EXERCISE INPUT
= = = =
/-- Settles O54: the frame of a well-formed command decodes to it, and the turn is its port's agent's. -/
theorem issuedCommandRuns : Obligations.IssuedCommandRuns := by
  intro s i hwf ht hport
  have hissue : (s.issue (.command i)).turns = portAgent i.port :: [] ∧ (s.issue (.command i)).port i.port = encode i ++ [] ∧
      (s.issue (.command i)).regs = s.regs ∧ (s.issue (.command i)).events = s.events := by
    cases i with
    | configure spb shift len notice =>
      have hempty : s.configurationPort = [] := hport
      simp [State.issue, State.port, Instr.port, portAgent, ht, hempty]
    | sample =>
      have hempty : s.samplePort = [] := hport
      simp [State.issue, State.port, Instr.port, portAgent, ht, hempty]
  obtain ⟨hturns, hwords, hregs, hevents⟩ := hissue
  refine ⟨_, step_of_decode hturns (by rw [hwords, decodeOfEncode i [] hwf]), ?_, ?_, ?_, ?_⟩
  · rw [State.withPort_regs]; exact hregs
  · rw [State.withPort_events]; exact hevents
  · cases i <;> rfl
  · rw [State.withPort_port]

/-- A line taken as a command passed the range check (30_encoding R82). -/
theorem wf_of_checkRanges {i j : Instr} (h : checkRanges i = .ok (.command j)) : j.wf = true := by
  unfold checkRanges at h
  split_ifs at h with hwf
  cases h
  exact hwf

theorem wf_of_parseConfigure {operands : List (List Char)} {i : Instr} (h : parseConfigure operands = .ok (.command i)) :
    i.wf = true := by
  unfold parseConfigure at h
  split at h
  · split at h
    · exact wf_of_checkRanges h
    · cases h
  · cases h

theorem parseExecute_ne_command (operand : List Char) (i : Instr) : parseExecute operand ≠ .ok (.command i) := by
  unfold parseExecute
  split <;> simp

theorem wf_of_parseCommand {name operands : List Char} {i : Instr} (h : parseCommand name operands = .ok (.command i)) :
    i.wf = true := by
  unfold parseCommand at h
  split_ifs at h
  · exact wf_of_parseConfigure h
  · exact absurd h (parseExecute_ne_command operands i)
  · exact wf_of_checkRanges h
  · cases h

theorem wf_of_parseLine {text : List Char} {i : Instr} (h : parseLine text = .ok (.command i)) : i.wf = true := by
  unfold parseLine at h
  dsimp only at h
  split_ifs at h
  · cases h
  · exact wf_of_parseCommand h

/-- Settles O56: every way to a command goes through the range check, and every command's frame has its opcode's length. -/
theorem textLiteralsInRange : Obligations.TextLiteralsInRange := by
  intro text i h
  refine ⟨wf_of_parseLine h, ?_⟩
  cases i <;> rfl

end Sys2Proof.Machine
end

section
/-! The state machine, its error and its writers: what any step of any agent can do to the block (41_configure R152,
60_exceptions R160, 10_state R37). -/

namespace Sys2Proof.Machine

/-- A SAMPLE leaves Active only by completion (41_configure R152). -/
theorem State.sample_active_iff (p : Params) (s : State) :
    (s.sample p).regs.cfg = true ↔ s.regs.cfg = true ∧ ¬ (s.regs.sc = s.regs.spb ∧ s.regs.total < s.regs.bp) := by
  rcases s.sample_cases p with ⟨hcfg, h⟩ | ⟨hcfg, hb, h⟩ | ⟨hcfg, hb, hc, h⟩ | ⟨hcfg, hb, hc, h⟩ <;> rw [h]
  · simp [hcfg]
  · simp [hcfg, hb]
  · simp [hb, hc]
  · simp [hcfg, hc]

/-- A CONFIGURE enters Active exactly when accepted, and never leaves it (41_configure R142, R150). -/
theorem State.configure_active_iff (spb : Nat) (shift : Int) (len notice : Nat) (s : State) :
    (s.configure Config.params spb shift len notice).regs.cfg = true ↔
      AcceptedOperands spb shift len ∨ s.regs.cfg = true := by
  rw [← configureError_eq_none_iff_accepted]
  rcases State.configure_cases Config.params spb shift len notice s with ⟨r, hr, h⟩ | ⟨hnone, h⟩ <;> rw [h]
  · simp [hr]
  · simp [hnone]

/-- Settles O50: the commands' effects on CFG, and what they say of every step. -/
theorem idleActiveMachine : Obligations.IdleActiveMachine := by
  refine ⟨fun s => ⟨_, exec_sample s, s.sample_active_iff _⟩,
    fun s spb shift len notice => ⟨_, exec_configure spb shift len notice s, s.configure_active_iff spb shift len notice⟩,
    fun s t ts ht hstep => ?_, fun s t hstep hactive hidle => ?_, fun s t hstep hidle hactive => ?_⟩
  · rw [step_of_rst ht, Host.Outcome.next.injEq] at hstep
    rw [← hstep]
    rfl
  · rcases step_commands hstep with ⟨hregs, -⟩ | ⟨ts, ht, -⟩ | ⟨ts, rest, ht, hd, rfl⟩ |
      ⟨ts, spb, shift, len, notice, rest, -, -, rfl⟩
    · rw [hregs, hactive] at hidle
      cases hidle
    · exact .inl ⟨ts, ht⟩
    · have hnot := mt (State.sample_active_iff Config.params { s with turns := ts, samplePort := rest }).2
        (by rw [hidle]; exact Bool.false_ne_true)
      obtain ⟨hb, hc⟩ := not_not.1 (fun h => hnot ⟨hactive, h⟩)
      exact .inr ⟨ts, rest, ht, hd, hb, hc⟩
    · have hstays := (State.configure_active_iff spb shift len notice { s with turns := ts, configurationPort := rest }).2
        (.inr hactive)
      exact absurd (hidle.symm.trans hstays) Bool.false_ne_true
  · rcases step_commands hstep with ⟨hregs, -⟩ | ⟨ts, -, rfl⟩ | ⟨ts, rest, -, -, rfl⟩ |
      ⟨ts, spb, shift, len, notice, rest, ht, hd, rfl⟩
    · rw [hregs, hidle] at hactive
      cases hactive
    · cases hactive
    · have hwas := ((State.sample_active_iff _ _).1 hactive).1
      exact absurd (hidle.symm.trans hwas) Bool.false_ne_true
    · rcases (State.configure_active_iff spb shift len notice _).1 hactive with haccepted | hwas
      · exact ⟨ts, spb, shift, len, notice, rest, ht, hd, haccepted⟩
      · exact absurd (hidle.symm.trans hwas) Bool.false_ne_true

/-- Settles O51: only a rejected CONFIGURE adds an `InvalidConfig`, and it adds nothing else. -/
theorem errorOnlyFromConfigure : Obligations.ErrorOnlyFromConfigure := by
  intro s t hstep
  rcases step_commands hstep with ⟨-, hevents, -⟩ | ⟨ts, -, rfl⟩ | ⟨ts, rest, -, -, rfl⟩ |
    ⟨ts, spb, shift, len, notice, rest, ht, hd, rfl⟩
  · exact ⟨[], by rw [hevents, List.append_nil], fun r hr => absurd hr List.not_mem_nil⟩
  · exact ⟨[], (List.append_nil _).symm, fun r hr => absurd hr List.not_mem_nil⟩
  · obtain ⟨rs, i, q, hevents, hrs⟩ := State.sample_events Config.params { s with turns := ts, samplePort := rest }
    refine ⟨rs ++ [.sample i q], by rw [hevents, List.append_assoc], fun r hr => ?_⟩
    rcases hrs with rfl | ⟨progress, done, rfl⟩ <;> simp at hr
  · rcases State.configure_cases Config.params spb shift len notice { s with turns := ts, configurationPort := rest } with
      ⟨r', hr', hc⟩ | ⟨-, hc⟩ <;> rw [hc]
    · refine ⟨[.status (.invalidConfig r')], rfl, fun r hr => ?_⟩
      obtain rfl : r = r' := by simpa using hr
      refine ⟨ts, spb, shift, len, notice, rest, ht, hd, fun haccepted => ?_, rfl⟩
      rw [configureError_eq_none_iff_accepted.2 haccepted] at hr'
      cases hr'
    · exact ⟨[.status .ok], rfl, fun r hr => by simp at hr⟩

/-- Settles O52: a step without a command leaves the registers, and a SAMPLE the configuration registers. -/
theorem configurationWriters : Obligations.ConfigurationWriters := by
  intro s t hstep
  rcases step_commands hstep with ⟨hregs, -⟩ | ⟨ts, ht, -⟩ | ⟨ts, rest, ht, -, rfl⟩ |
    ⟨ts, spb, shift, len, notice, rest, ht, hd, -⟩
  · rw [hregs]
    exact .inr (.inr ⟨rfl, rfl, rfl, rfl, rfl, .inl rfl⟩)
  · exact .inl ⟨ts, ht⟩
  · obtain ⟨hspb, htotal, hinc0, hinc1, hnotice⟩ :=
      State.sample_keeps_configuration Config.params { s with turns := ts, samplePort := rest }
    exact .inr (.inr ⟨hspb, htotal, hinc0, hinc1, hnotice, .inr ⟨ts, ht⟩⟩)
  · exact .inr (.inl ⟨ts, spb, shift, len, notice, rest, ht, hd⟩)

end Sys2Proof.Machine
end

section
/-! The Idle block's registers other than PHASE are unobservable (70_reset R182). -/

namespace Sys2Proof.Machine

/-- The same registers, or two Idle ones with the same PHASE. -/
def Regs.Alike (r1 r2 : Regs) : Prop := r1 = r2 ∨ (r1.cfg = false ∧ r2.cfg = false ∧ r1.phase = r2.phase)

theorem Regs.Alike.refl (r : Regs) : r.Alike r := .inl rfl

theorem Regs.Alike.cfg_eq {r1 r2 : Regs} (h : r1.Alike r2) : r1.cfg = r2.cfg := by
  rcases h with rfl | ⟨h1, h2, -⟩
  · rfl
  · rw [h1, h2]

/-! ### What does not read the registers -/

theorem State.output_withRegs (s : State) (r : Regs) (i q : Byte) : (s.withRegs r).output i q = (s.output i q).withRegs r := by
  unfold State.output State.writeSlot
  rw [State.withRegs_slots]
  cases s.slots.headD none <;> rfl

theorem State.hostStep_withRegs (s : State) (r : Regs) : (s.withRegs r).hostStep = s.hostStep.withRegs r := by
  unfold State.hostStep
  rw [State.withRegs_hostActs]
  cases s.hostActs with
  | nil => rfl
  | cons act acts =>
    cases act with
    | execute n =>
      unfold State.hostAct State.execute
      dsimp only
      split_ifs <;> rfl
    | _ => rfl

/-- A load keeps nothing of the registers before it but PHASE (41_configure R148, R149). -/
theorem Regs.loaded_congr {r1 r2 : Regs} (h : r1.phase = r2.phase) (p : Params) (spb : Nat) (shift : Int) (len notice : Nat) :
    r1.loaded p spb shift len notice = r2.loaded p spb shift len notice := by
  rw [Regs.loaded, Regs.loaded, h]

/-! ### Two machines side by side -/

/-- Two outcomes that differ at most in alike registers. -/
inductive SameButRegs : Host.Outcome State Fault Refusal → Host.Outcome State Fault Refusal → Prop
  | next (t : State) {r1 r2 : Regs} (h : r1.Alike r2) : SameButRegs (.next (t.withRegs r1)) (.next (t.withRegs r2))
  | refused (e : Refusal) : SameButRegs (.refused e) (.refused e)

/-- A SAMPLE keeps two Idle machines alike: silence from both (40_synthesizer R101). -/
theorem sample_alike (s : State) {r1 r2 : Regs} (h1 : r1.cfg = false) (h2 : r2.cfg = false) (hphase : r1.phase = r2.phase) :
    SameButRegs (exec .sample (s.withRegs r1)) (exec .sample (s.withRegs r2)) := by
  rw [exec_sample, exec_sample, State.sample_idle _ h1, State.sample_idle _ h2, State.output_withRegs,
    State.output_withRegs]
  exact .next _ (.inr ⟨h1, h2, hphase⟩)

/-- A CONFIGURE keeps two Idle machines alike: the same rejection, or the same load (41_configure R142, R148). -/
theorem configure_alike (spb : Nat) (shift : Int) (len notice : Nat) (s : State) {r1 r2 : Regs} (h1 : r1.cfg = false)
    (h2 : r2.cfg = false) (hphase : r1.phase = r2.phase) :
    SameButRegs (exec (.configure spb shift len notice) (s.withRegs r1))
      (exec (.configure spb shift len notice) (s.withRegs r2)) := by
  rw [exec_configure, exec_configure]
  cases hc : configureError Config.params spb shift len with
  | some r =>
    rw [State.configure_rejected _ _ hc, State.configure_rejected _ _ hc]
    exact .next (s.raise r) (.inr ⟨h1, h2, hphase⟩)
  | none =>
    rw [State.configure_accepted _ _ hc, State.configure_accepted _ _ hc]
    exact .next s.startRun.replyOk (.inl (Regs.loaded_congr hphase Config.params spb shift len notice))

theorem exec_alike (i : Instr) (s : State) {r1 r2 : Regs} (h : r1.Alike r2) :
    SameButRegs (exec i (s.withRegs r1)) (exec i (s.withRegs r2)) := by
  rcases h with rfl | ⟨h1, h2, hphase⟩
  · obtain ⟨t, ht, -⟩ := exec_next i (s.withRegs r1)
    rw [ht]
    exact .next t (.refl t.regs)
  · cases i with
    | sample => exact sample_alike s h1 h2 hphase
    | configure spb shift len notice => exact configure_alike spb shift len notice s h1 h2 hphase

/-- A step keeps two machines alike, whatever agent takes it. -/
theorem step_alike (s : State) {r1 r2 : Regs} (h : r1.Alike r2) :
    SameButRegs (step (s.withRegs r1)) (step (s.withRegs r2)) := by
  have ht : ∀ r, (s.withRegs r).turns = s.turns := s.withRegs_turns
  rcases s.nextAction_cases with ⟨hts, -⟩ | ⟨ts, hts, -⟩ | ⟨ts, hts, -⟩ | ⟨ts, p, hts, -⟩
  · rw [step_of_no_turn ((ht r1).trans hts), step_of_no_turn ((ht r2).trans hts)]
    exact .next s h
  · rw [step_of_rst ((ht r1).trans hts), step_of_rst ((ht r2).trans hts)]
    exact .next ({ s with turns := ts } : State).resetStep (.refl _)
  · have hhost : ∀ r, step (s.withRegs r) = .next (({ s with turns := ts } : State).hostStep.withRegs r) := fun r =>
      (step_of_host ((ht r).trans hts)).trans (congrArg _ (State.hostStep_withRegs { s with turns := ts } r))
    rw [hhost r1, hhost r2]
    exact .next _ h
  · have hport : ∀ r, (s.withRegs r).port p = s.port p := fun r => by cases p <;> rfl
    rcases s.fetch_cases p with ⟨hempty, -⟩ | ⟨i, rest, hd, -⟩ | ⟨e, hp, hd, -⟩
    · rw [step_of_no_word ((ht r1).trans hts) ((hport r1).trans hempty),
        step_of_no_word ((ht r2).trans hts) ((hport r2).trans hempty)]
      exact .next { s with turns := ts } h
    · have hexec : ∀ r, step (s.withRegs r) =
          exec i ((({ s with turns := ts } : State).withPort p rest).withRegs r) := fun r => by
        rw [step_of_decode ((ht r).trans hts) (by rw [hport, hd])]
        cases p <;> rfl
      rw [hexec r1, hexec r2]
      exact exec_alike i _ h
    · have hrefuse : ∀ r, step (s.withRegs r) = .refused (.illegalFrame e) := fun r =>
        step_of_decode_error ((ht r).trans hts) (by rw [hport]; exact hp) (by rw [hport, hd])
      rw [hrefuse r1, hrefuse r2]
      exact .refused _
= = = =
Out of the data above, give again only the lines starting at the one holding "split_ifs <;> rfl" and ending at the one holding "inductive SameButRegs : Host.Outcome", unchanged.

      split_ifs <;> rfl
    | _ => rfl

/-- A load keeps nothing of the registers before it but PHASE (41_configure R148, R149). -/
theorem Regs.loaded_congr {r1 r2 : Regs} (h : r1.phase = r2.phase) (p : Params) (spb : Nat) (shift : Int) (len notice : Nat) :
    r1.loaded p spb shift len notice = r2.loaded p spb shift len notice := by
  rw [Regs.loaded, Regs.loaded, h]

/-! ### Two machines side by side -/

/-- Two outcomes that differ at most in alike registers. -/
inductive SameButRegs : Host.Outcome State Fault Refusal → Host.Outcome State Fault Refusal → Prop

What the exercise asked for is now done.